## Input records
· · · · ·
-- ==== Sys2Proof/Proofs/Resets.lean ====
section
/-! SUPPORT. RESET_L, cold resets, the end of internal reset and thermal trips (R595, R620, R627, R628, R632). -/

namespace Sys2Proof.Machine

/-! ### A cold reset -/

theorem coldResetPkg_of_holdup {s : State} {d : Nat} (hp : (s.pkg d).phase ≠ .off)
    (hh : (s.pkg d).supply.holdup = true) :
    s.coldResetPkg d = s.modPkg d fun p => p.modSupply fun u => { u with resetPending := true } := by
  simp only [State.coldResetPkg, if_neg hp, if_pos hh]

theorem coldResetPkg_same {s : State} {d : Nat} (hp : (s.pkg d).phase ≠ .off)
    (hh : (s.pkg d).supply.holdup = false) :
    ((s.coldResetPkg d).pkg d).phase = .internalReset ∧ ((s.coldResetPkg d).pkg d).spy.powered = true := by
  simp only [State.coldResetPkg, if_neg hp, hh, Bool.false_eq_true, if_false]
  obtain ⟨q, -, hq⟩ := losePower_same (s.modPkg d Pkg.flush) d .internalReset
  rw [State.pkg_modPkg_same, hq]
  exact ⟨rfl, rfl⟩

theorem exec_resetLAssert_short {n : Nat} (s : State) (h : n < 100) :
    exec (.resetLAssert n) s = .next { s with resetLow := true } := by
  show execResetLAssert n s = _
  simp only [execResetLAssert, if_pos h, Bool.false_eq_true, if_false, ok]
  rw [if_neg (by omega)]

theorem exec_resetLAssert_long {n : Nat} (s : State) (h : 1000 ≤ n) :
    exec (.resetLAssert n) s =
      .next ((List.range 64).foldl (fun u d => u.coldResetPkg d) { s with resetLow := true }) := by
  show execResetLAssert n s = _
  have h100 : ¬ n < 100 := by omega
  have hmid : ¬ (100 ≤ n ∧ n < 1000) := by omega
  simp only [execResetLAssert, if_neg h100, if_pos h, if_neg hmid, if_true, ok]
  rfl

theorem exec_resetLAssert_open {n : Nat} (s : State) (h : 100 ≤ n) (h' : n < 1000) :
    exec (.resetLAssert n) s =
      if Config.resetChoice s.freeCtr then
        .next ((List.range 64).foldl (fun u d => u.coldResetPkg d) (State.tickFree { s with resetLow := true }))
      else .next (State.tickFree { s with resetLow := true }) := by
  show execResetLAssert n s = _
  have h100 : ¬ n < 100 := by omega
  have h1000 : ¬ 1000 ≤ n := by omega
  simp only [execResetLAssert, if_neg h100, if_neg h1000, if_pos (And.intro h h'), ok]
  rfl

/-! ### The end of internal reset -/

theorem settle_phase (p : Pkg) : p.settle.phase = p.phase ∧ p.settle.sled = p.sled ∧ p.settle.slot = p.slot := ⟨rfl, rfl, rfl⟩

theorem renewKilns_pkg (s : State) (ks : List Nat) (d : Nat) : (s.renewKilns ks).pkg d = s.pkg d := by
  unfold State.renewKilns
  induction ks generalizing s with
  | nil => rfl
  | cons k ks ih => exact ih _

/-- Logging lost values leaves all but the log as it was. -/
theorem logLostLife_frame (p : Pkg) : p.logLostLife.bare = p.bare := foldl_bare (fun _ _ => log_bare ..) _ _

theorem recordCheck_frame (p : Pkg) (n : Nat) (cause : BitVec 4) :
    (p.recordCheck n cause).phase = p.phase ∧ (p.recordCheck n cause).sled = p.sled ∧
      (p.recordCheck n cause).slot = p.slot := by
  simp only [Pkg.recordCheck]
  split <;> exact ⟨rfl, rfl, rfl⟩

theorem selectImage_frame (p : Pkg) :
    p.selectImage.phase = p.phase ∧ p.selectImage.sled = p.sled ∧ p.selectImage.slot = p.slot := by
  have hchecks (ca cb : BitVec 4) (a : Nat) : ((p.recordCheck a ca).recordCheck (1 - a) cb).phase = p.phase ∧
      ((p.recordCheck a ca).recordCheck (1 - a) cb).sled = p.sled ∧
      ((p.recordCheck a ca).recordCheck (1 - a) cb).slot = p.slot := by
    obtain ⟨h1, h2, h3⟩ := recordCheck_frame p a ca
    obtain ⟨g1, g2, g3⟩ := recordCheck_frame (p.recordCheck a ca) (1 - a) cb
    exact ⟨g1.trans h1, g2.trans h2, g3.trans h3⟩
  simp only [Pkg.selectImage]
  split
  · exact hchecks ..
  · split <;> exact hchecks ..

/-- A package that no fuse and no record retires comes into service with its straps as given. -/
theorem release_running {p : Pkg} (hf : p.fuses.retire = 0) (hr : p.lifeGet oRetireRecord = 0) (a : BitVec 4)
    (b : BitVec 2) :
    (p.release a b).phase = .running ∧ (p.release a b).sled = a.toNat ∧ (p.release a b).slot = b.toNat := by
  generalize hq : ({ p with sled := a.toNat, slot := b.toNat } : Pkg).logLostLife.lifeBump 32 oWheelRun 1 = q
  have hbare := logLostLife_frame { p with sled := a.toNat, slot := b.toNat }
  have hfuses : q.fuses.retire = 0 := by
    rw [← hq, Pkg.lifeBump_fuses, fuses_of_bare hbare]
    exact hf
  have hstraps : q.sled = a.toNat ∧ q.slot = b.toNat := by
    rw [← hq]
    exact straps_of_bare hbare
  have hrec : q.lifeGet oRetireRecord = 0 := by
    rw [← hq, Pkg.lifeBump, lifeGet_lifeSet, if_neg (by decide), Pkg.lifeGet, Pkg.lifeVal, life_of_bare hbare]
    exact hr
  have hwant : q.fuses.retire &&& (0 : BitVec 2) = 0 := BitVec.and_zero
  simp only [Pkg.release, hq, hrec, if_true, hwant]
  generalize hr : ite (q.fuses.partialCell = true) _ q = r
  have hr' : r.fuses.retire = 0 ∧ r.sled = a.toNat ∧ r.slot = b.toNat := by
    rw [← hr]
    split <;> exact ⟨hfuses, hstraps⟩
  have hkept : (r.modFaults fun f => { f with retireRecord := none }).packageRetired = false := by
    have : ¬ 2 ≤ r.fuses.retire.toNat := by simp [hr'.1]
    exact decide_eq_false this
  rw [if_neg (by rw [hkept]; decide)]
  obtain ⟨hphase, hsled, hslot⟩ := selectImage_frame { r.modFaults (fun f => { f with retireRecord := none }) with
    phase := .running
    links := forNat (r.modFaults fun f => { f with retireRecord := none }).linkCount
      (fun t l => tabSet t l { state := lsDetect }) [] }
  exact ⟨hphase, hsled.trans hr'.2.1, hslot.trans hr'.2.2⟩

/-! ### Thermal trips -/

/-- A trip at one package (R632). -/
def State.tripAt (s : State) (d : Nat) : State :=
  if (s.pkg d).isRunning then
    ((s.modPkg d Pkg.flush).losePower d .spyholeOnly).modUnits d fun q =>
      q.modSupply fun u => { u with tripped := true }
  else s

theorem exec_thermalTrip {p sensor limit : Nat} (s : State) (h : tripLimit sensor = some limit) :
    exec (.thermalTrip p sensor) s =
      .next ((if sensor = 18 then sledPkgs (p / 4) else [p]).foldl (fun u d => u.tripAt d) s) := by
  show execThermalTrip p sensor s = _
  simp only [execThermalTrip, h]
  rfl

theorem tripAt_other (s : State) {d e : Nat} (he : e ≠ d) : ((s.tripAt d).pkg e).bare = (s.pkg e).bare := by
  unfold State.tripAt
  split
  · rw [State.pkg_modUnits_other _ _ he, losePower_other _ _ _ he, State.pkg_modPkg_other _ _ he]
  · rfl

theorem tripAt_same {s : State} {d : Nat} (h : (s.pkg d).phase = .running) :
    ((s.tripAt d).pkg d).phase = .spyholeOnly ∧ ((s.tripAt d).pkg d).supply.tripped = true ∧
      ((s.tripAt d).pkg d).sled = (s.pkg d).sled ∧ ((s.tripAt d).pkg d).slot = (s.pkg d).slot := by
  have hrun : (s.pkg d).isRunning = true := decide_eq_true h
  rw [State.tripAt, if_pos hrun, State.pkg_modUnits_same]
  obtain ⟨q, hq, hlose⟩ := losePower_same (s.modPkg d Pkg.flush) d .spyholeOnly
  rw [hlose]
  rw [State.pkg_modPkg_same] at hq
  have hflush : (s.pkg d).flush.bare = (s.pkg d).bare := foldl_bare (f := Pkg.program) (fun _ _ => rfl) _ _
  obtain ⟨hsled, hslot⟩ := straps_of_bare (hq.trans hflush)
  exact ⟨rfl, rfl, hsled, hslot⟩

end Sys2Proof.Machine

open Sys2Proof.Machine

/-- Settles O2: RESET_L by the length of its pulse, the rest by what a loss of power leaves (`losePower_same`,
`losePower_other`) and by the steps of the release. -/
theorem resetLineResetsEveryPackage : Obligations.ResetLineResetsEveryPackage := by
  unfold Obligations.ResetLineResetsEveryPackage
  refine ⟨fun n s h => exec_resetLAssert_short s h, fun n s h => exec_resetLAssert_long s h, ?mid,
    fun d s hp hh => coldResetPkg_same hp hh, fun d s hp hh => coldResetPkg_of_holdup hp hh, fun s => rfl, ?release, ?trip,
    ?inlet⟩
  case mid =>
    intro n s h h'
    rw [exec_resetLAssert_open s h h']
    split
    · exact ⟨_, rfl, Or.inr rfl⟩
    · exact ⟨_, rfl, Or.inl rfl⟩
  case release =>
    intro p a b s hp hfeed hbank hline hcool hfuse hrec
    have hfeed' : ((s.sled (p / 4)).mainValid || (s.sled (p / 4)).bkupValid) = true := by simpa using hfeed
    have hexec : exec (.internalResetRelease p a b) s = .next ((s.modUnits p fun q => q.release a b).renewKilns
        ((s.modUnits p fun q => q.release a b).homedOn p)) := by
      show execInternalResetRelease p a b s = _
      simp [execInternalResetRelease, hp, hfeed', hbank, hline, hcool, ok]
    refine ⟨_, hexec, ?_⟩
    rw [renewKilns_pkg, State.pkg_modUnits_same]
    exact release_running hfuse hrec a b
  case trip =>
    intro p sensor limit s hs hlim hp
    refine ⟨_, exec_thermalTrip s hlim, ?_⟩
    rw [if_neg hs]
    exact tripAt_same hp
  case inlet =>
    intro p d s hd hp
    refine ⟨_, exec_thermalTrip (limit := 45) s rfl, ?_⟩
    rw [if_pos rfl]
    obtain ⟨u, hu, hlast⟩ := foldl_pkgs_bare (f := fun u d => u.tripAt d) (fun s e d hne => tripAt_other s hne)
      (nodup_sledPkgs (p / 4)) hd s
    obtain ⟨hphase, htripped, -⟩ := tripAt_same ((phase_of_bare hu).trans hp)
    exact ⟨(phase_of_bare hlast).trans hphase, (congrArg Supply.tripped (supply_of_bare hlast)).trans htripped⟩
end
· · · · ·
## Problem details
Your response should contain each line of the entries above that holds the string "hsled".

## Output below
  obtain ⟨hphase, hsled, hslot⟩ := selectImage_frame { r.modFaults (fun f => { f with retireRecord := none }) with
  exact ⟨hphase, hsled.trans hr'.2.1, hslot.trans hr'.2.2⟩
  obtain ⟨hsled, hslot⟩ := straps_of_bare (hq.trans hflush)
  exact ⟨rfl, rfl, hsled, hslot⟩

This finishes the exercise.